I spotted a story related to this many days back, now, in the Financial Times. It pertained to the performance of so-called ethical funds (interested? Check out Ethical Corporation, a pretty decent news magazine following ethical corporations/investing).
From the Financial Times:
Large ethical companies consistently outperform the market, according to a survey of corporate social responsibility by Goldman Sachs, the investment bank.
The study found that companies on an ethical list compiled by Goldman outperformed the MSCI World Index by an average of 25 per cent, with 72 per cent of companies outperforming their sector peers.
Most existing ethical indices, such as the Dow Jones Sustainability Index and FTSE4Good, have underperformed the stock market average since 2000. Goldman claims this occurs because the indices are based on ethical environmental, social and governance (ESG) factors in isolation.
The GS Sustain focus list instead identifies ESG measures relevant to specific sectors, such as energy or pharmaceuticals, and combines them with other indicators of performance.
Honestly, FTSE4Good? Who came up with that?
In any event, good news – kind of. There’s still, at this point in time, some space between public and actual committments, not to mention intentions, actions and results. It’s still better, to be sure, than a story about how shit the returns are on ethical investments. The story ends:
However, the survey reveals a big gap between good intentions and corporate practice. While three-quarters of chief executives said ESG issues should be embedded into company strategy and operations, only 50 per cent thought their company did so.
And half of those are probably wrong, anyway. As luck would have it, though, the scope to make money off this is expanding – and legitimately, rather than just taking berks ‘going green’ for a quick ride. Today’s Telegraph has an article about some recent work that found no link between polluting and making profits (the idea within us all is that it’s cheaper to pollute; seems this might not be the case, after all):
There is no link between companies’ pollution levels and profitability, which should push fund managers to opt for greener companies, according to a study.
Trucost, which monitors environmental output, said it found for a second year running that the worst polluters were not necessarily the best in their sector.
The absence of a link should encourage fund managers to opt for environmentally friendly companies because of the increasing likelihood that governments will impose financial penalties on heavy generators of carbon, Trucost said.

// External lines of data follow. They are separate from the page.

/-- The invariants hold of `fresh`, and a step from it answers a next state. -/
theorem witness_StepKeepsInvariants :
    fresh.Inv ∧ ∃ s', Machine.step (fresh.withFetchWord 104 0x0000000000000001FFFF000030) = .next s' := by
  refine ⟨⟨by decide, by decide, by constructor <;> decide, fun i p h => ?_, by decide⟩, _, rfl⟩
  match i with
  | 0 => cases h; constructor <;> decide
  | 1 => cases h; constructor <;> decide
  | 2 => cases h; constructor <;> decide
  | 3 => cases h; constructor <;> decide
  | _ + 4 => cases h

theorem witness_FatalRecordNeverChanges :
    (dead.get .top).fatal = true ∧ exec (.reset .self) dead = .next (after (.reset .self) dead) := ⟨by decide, rfl⟩
theorem witness_FatalProcessorIgnoresCommands : (dead.get dead.presented).fatal = true := by decide
theorem witness_ConfigurationAndIdentityConstant :
    exec (.reset .self) fresh = .next (after (.reset .self) fresh) := rfl

/-- A delivery wakes the processor, and a lane; START wakes a lane; so does a STEP of the owner whose handler issues
START. -/
theorem witness_ParkedIsWokenOnlyByDelivery :
    fresh.ctx = .idle ∧ fresh.top.run = false ∧ (after (.deliverIrq .self 5) fresh).top.run = true ∧
    (fresh.get (.lane 3)).run = false ∧ ((after (.deliverIrq (.lane 3) 5) fresh).get (.lane 3)).run = true ∧
    ((after (.start (.lane 3) 0) fresh).get (.lane 3)).run = true ∧
    ((after (.step .self false 1) (scripted awake [.start (.lane 3) 0] (.continueAt 0))).get (.lane 3)).run = true := by
  decide

/-- `fresh` with every line pending. -/
def allPending : State := fresh.withTop fun p => { p with pending := 0xFF }

theorem witness_PendingClearedOnlyByAcknowledge :
    allPending.ctx = .idle ∧ allPending.top.pending.getLsbD 5 = true ∧ allPending.top.pending.getLsbD 7 = true ∧
    (after (.clearPending .self 0x20) allPending).top.pending.getLsbD 5 = false ∧
    (after (.writeCr .self 0x0B 0) allPending).top.pending.getLsbD 7 = false ∧
    (after (.reset .self) allPending).top.pending.getLsbD 5 = false ∧
    (after (.step .self false 1) (scripted (awake.upd .top fun p => { p with sr := 0, pending := 0x20 })
      [.clearPending .self 0x20] (.continueAt 0))).top.pending.getLsbD 5 = false := by decide

theorem witness_UserModeOnlyByStatusWrite :
    fresh.ctx = .idle ∧ srS fresh.top.sr = true ∧ srS (after (.setStatus .self 0) fresh).top.sr = false ∧
    srS (after (.reset .self) { fresh with cfg := { cfg4 with resetStatusRaw := 0 } }).top.sr = false ∧
    srS (after (.step .self false 1) (scripted awake [.setStatus .self 0] (.continueAt 0))).top.sr = false := by decide

theorem witness_ConstructionLeavesResetValues : 3 < cfg4.maxLanes := by decide
theorem witness_ResetOfProcessorResult :
    fresh.ctx = .idle ∧ fresh.top.fatal = false ∧ fresh.lanes[3]? = some (fresh.get (.lane 3)) := by decide
theorem witness_ResetOfLaneResult :
    fresh.Accepts (.lane 3) (.lane 3) ∧ (inside .top).Accepts (.lane 3) (.lane 3) :=
  ⟨fresh_accepts_lane, ⟨by decide, by decide, by decide, by decide⟩⟩
theorem witness_ResetIsIdempotent :
    fresh.Accepts .self .top ∧ fresh.ctx = .idle ∧ (inside .top).Accepts (.lane 3) (.lane 3) ∧ Target.lane 3 ≠ .self :=
  ⟨fresh_accepts_self, rfl, ⟨by decide, by decide, by decide, by decide⟩, by decide⟩
theorem witness_LaneResetForcesEnables :
    fresh.Accepts (.lane 3) (.lane 3) ∧ 0 ≤ (fresh.get (.lane 3)).laneIndex := ⟨fresh_accepts_lane, by decide⟩
theorem witness_ReentrantCommandIsFatal :
    (inside .top).ctx = .exec .top true ∧ ((inside .top).get .top).fatal = false ∧
    (inside (.lane 3)).ctx = .exec (.lane 3) true ∧ ((inside (.lane 3)).get (.lane 3)).fatal = false := by decide

/-- The first index out of range from the harness, and any index from a lane's handler. -/
theorem witness_BadTargetIsFatal :
    (Instr.setVl (.lane 4) 1).target = .lane 4 ∧ (fresh.get fresh.presented).fatal = false ∧ fresh.cfg.maxLanes ≤ 4 ∧
    (Instr.setVl (.lane 0) 1).target = .lane 0 ∧ ((inside (.lane 3)).get (inside (.lane 3)).presented).fatal = false ∧
    (inside (.lane 3)).presented ≠ .top := by decide

theorem witness_SetStatusResult : fresh.Accepts .self .top ∧ fresh.Accepts (.lane 3) (.lane 3) := fresh_accepts

/-- A configuration without any capability. -/
theorem witness_StatusReadbackCanonical :
    (State.construct { cfg4 with cap64 := false, capFpu := false, capRvc := false, capVec := false }).Accepts .self .top :=
  ⟨by decide, by decide, by decide, by decide⟩
theorem witness_SetFstatusResult : fresh.Accepts .self .top ∧ fresh.Accepts (.lane 3) (.lane 3) := fresh_accepts
theorem witness_DeliverIrqResult : fresh.Accepts .self .top ∧ fresh.Accepts (.lane 3) (.lane 3) := fresh_accepts
theorem witness_ClearPendingResult : fresh.Accepts .self .top ∧ fresh.Accepts (.lane 3) (.lane 3) := fresh_accepts

/-- Line 7, the last one, is signalled; and nothing is. -/
theorem witness_InterruptCheckPicksLowestLine :
    takeInterruptIfAny { Proc.blank with pending := 0x80, sr := 0x8001 } = some 23 ∧
    takeInterruptIfAny Proc.blank = none := by decide
theorem witness_TrapStatusBits :
    (∃ k : Nat, k ≠ 0 ∧ k ≠ 4 ∧ k ≠ 5) ∧ (∃ k : Nat, k ≠ 0 ∧ k ≠ 5) ∧ srET 0x0000FFA1 = true :=
  ⟨⟨1, by decide⟩, ⟨4, by decide⟩, by decide⟩
theorem witness_TrapEntryResult :
    (fresh.proc? .top).isSome = true ∧ (fresh.proc? (.lane 3)).isSome = true ∧ (23 : Cause).toNat < 24 ∧
    (scripted fresh [] .halt).badAddrs = 0xB :: [] := by decide
theorem witness_UnrecognisedCauseIsFatal : 24 ≤ (24 : Cause).toNat ∧ 24 ≤ (31 : Cause).toNat := by decide

/-! The witnesses of the STEP statements, on the processor and on a lane. -/

theorem awake_accepts : awake.Accepts .self .top := ⟨by decide, by decide, by decide, by decide⟩
theorem laneAwake_accepts : laneAwake.Accepts (.lane 0) (.lane 0) := ⟨by decide, by decide, by decide, by decide⟩

theorem witness_StepThatDoesNothing :
    fresh.Accepts .self .top ∧ fresh.ctx = .idle ∧ (fresh.get .top).run = false ∧
    (inside .top).Accepts (.lane 3) (.lane 3) ∧ Target.lane 3 ≠ .self ∧ ((inside .top).get (.lane 3)).run = false ∧
    awake.Accepts .self .top ∧ awake.ctx = .idle ∧ (awake.get .top).run = true ∧
    laneAwake.Accepts (.lane 0) (.lane 0) ∧ (laneAwake.get (.lane 0)).run = true :=
  ⟨fresh_accepts_self, rfl, by decide, ⟨by decide, by decide, by decide, by decide⟩, by decide, by decide,
    awake_accepts, rfl, by decide, laneAwake_accepts, by decide⟩
theorem witness_StepCompletesUnlessHandlerHangs : (scripted awake [] .halt).NoScriptedHang := by
  intro e h
  simp only [scripted, List.mem_singleton] at h
  subst h; rfl

theorem awake_no_interrupt : awake.top.pending &&& srIM awake.top.sr = 0 := by decide
theorem laneAwake_no_interrupt :
    (laneAwake.get (.lane 0)).pending &&& srIM (laneAwake.get (.lane 0)).sr = 0 := by decide

/-- What the statements about one fetched instruction ask of a state: the record accepts the STEP and is quiet, and its
handler issues commands after which it is not fatal, and returns `o`; a bad address is scripted, and there is a lane 3. -/
structure Ready (s : State) (t : Target) (w : Who) (o : HandlerOutcome) : Prop where
  accepts : s.Accepts t w
  idle : s.ctx = .idle
  quiet : s.Quiet w
  executes : ∃ s1, s.Executes w false s1 o ∧ (s1.get w).fatal = false ∧ s1.badAddrs = 0xB :: [] ∧
    s1.lanes[3]? = some (fresh.get (.lane 3))

/-- V-EX-11's command. -/
def mark : List Instr := [.writeXpr .self 3 1]

theorem ready_top (o : HandlerOutcome) (h : decodeOutcome (encodeOutcome o) = o) :
    Ready (scripted awake mark o) .self .top o :=
  ⟨⟨rfl, rfl, rfl, rfl⟩, rfl, ⟨rfl, rfl, rfl, .inr awake_no_interrupt⟩, _,
    ⟨0x200000026, [], 0x13, 1, mark.map encode, mark, encodeOutcome o, [], rfl, by decide, rfl, h, by decide, _, rfl, rfl⟩,
    rfl, rfl, rfl⟩
theorem ready_lane (o : HandlerOutcome) (h : decodeOutcome (encodeOutcome o) = o) :
    Ready (scripted laneAwake mark o) (.lane 0) (.lane 0) o :=
  ⟨⟨rfl, rfl, rfl, rfl⟩, rfl, ⟨rfl, rfl, rfl, .inr laneAwake_no_interrupt⟩, _,
    ⟨0x200000026, [], 0x13, 1, mark.map encode, mark, encodeOutcome o, [], rfl, by decide, rfl, h, by decide, _, rfl, rfl⟩,
    rfl, rfl, rfl⟩

theorem witness_ContinueRetiresOne :
    Ready (scripted awake mark (.continueAt 0x1004)) .self .top (.continueAt 0x1004) ∧
    Ready (scripted laneAwake mark (.continueAt 0x1004)) (.lane 0) (.lane 0) (.continueAt 0x1004) :=
  ⟨ready_top _ (by decide), ready_lane _ (by decide)⟩

/-- What the statement about an iteration boundary asks, with the line it then takes. -/
structure Arrival (s : State) (t : Target) (w : Who) (c : Cause) : Prop where
  accepts : s.Accepts t w
  context : s.ctx = .idle ∨ t ≠ .self
  lands : ∃ s1, State.Issues (s.arriving w) (s.pastArrivals w) s1 ∧ (s1.get w).fatal = false ∧
    takeInterruptIfAny (s1.get w) = some c

/-- V-EX-16 with k = 1 (line 5 lands before the first iteration); line 7 lands on a lane, stepped by the harness and inside
its owner's STEP; and nothing lands where line 2 was pending. -/
theorem witness_InterruptTakenBeforeFetch :
    let s := { scripted awake [] .halt with deliveries := [[⟨.self, 5⟩]] }
    let l := { laneAwake with laneDeliveries := [[7]] }
    Arrival s .self .top 21 ∧ s.ctx = .idle ∧ (s.get .top).run = true ∧ s.badAddrs = 0xB :: [] ∧
    Arrival l (.lane 0) (.lane 0) 23 ∧ Arrival { l with ctx := .exec .top false } (.lane 0) (.lane 0) 23 ∧
    Arrival (awake.upd .top (Proc.deliver 2)) .self .top 18 :=
  ⟨⟨⟨rfl, rfl, rfl, rfl⟩, .inl rfl, _, ⟨_, rfl, rfl⟩, by decide, by decide⟩, rfl, by decide, rfl,
    ⟨⟨rfl, rfl, rfl, rfl⟩, .inl rfl, _, ⟨_, rfl, rfl⟩, by decide, by decide⟩,
    ⟨⟨rfl, rfl, rfl, rfl⟩, .inr (by decide), _, ⟨_, rfl, rfl⟩, by decide, by decide⟩,
    ⟨⟨rfl, rfl, rfl, rfl⟩, .inl rfl, _, rfl, by decide, by decide⟩⟩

Purely in terms of opportunity, consider this: oil prices are increasing, but the costs of finding increasingly less oil are also increasing (I don’t read the Oil Drum for nothing). No sooner will alternatives, however small, be found, than the value of those endeavours will fall, and with (probably, to my mind) little in the way of salvage to be had.
Meanwhile, everything from biofuels to photo-voltaic cells in vespas are attracting capital – whether they’ll pan out or not. Will bloody oil shale be likely to pay off even close to as highly, or reliably? The likes of Fidelity Investments and Climate Change Capital are pushing climate change as the moving markets – and why wouldn’t they be?
“There are five major market trends that we believe will develop over the next five years that will be a result in climate change,” said Mark Woodall, chief executive of Climate Change Capital – an investment banking group specialising in opportunities created by a low carbon economy.
He highlighted these as:
- Consolidation of existing segments such as wind power
- Growth of commodities such as biofuel
- The identification of the low-cost countries that will mass produce these technologies
- Stop-gap technologies that may not be the ultimate solution but will be in demand in the short to medium term, and
- Adaptation technologies, which will help us live in a world altered by climate change.
In the first four months of 2007, ethical funds sales rose 83 per cent compared with the same time period in 2006, figures from Fidelity Funds Network reveal. If this trend continues sales for 2007 are set to double those of last year.
Read through that zerocarbonbritain report, about which I wrote yesterday, and consider where the money is to be made: getting in before these green-cottage industries take off, or investing in a machine that makes Russia nicer about sharing their oil.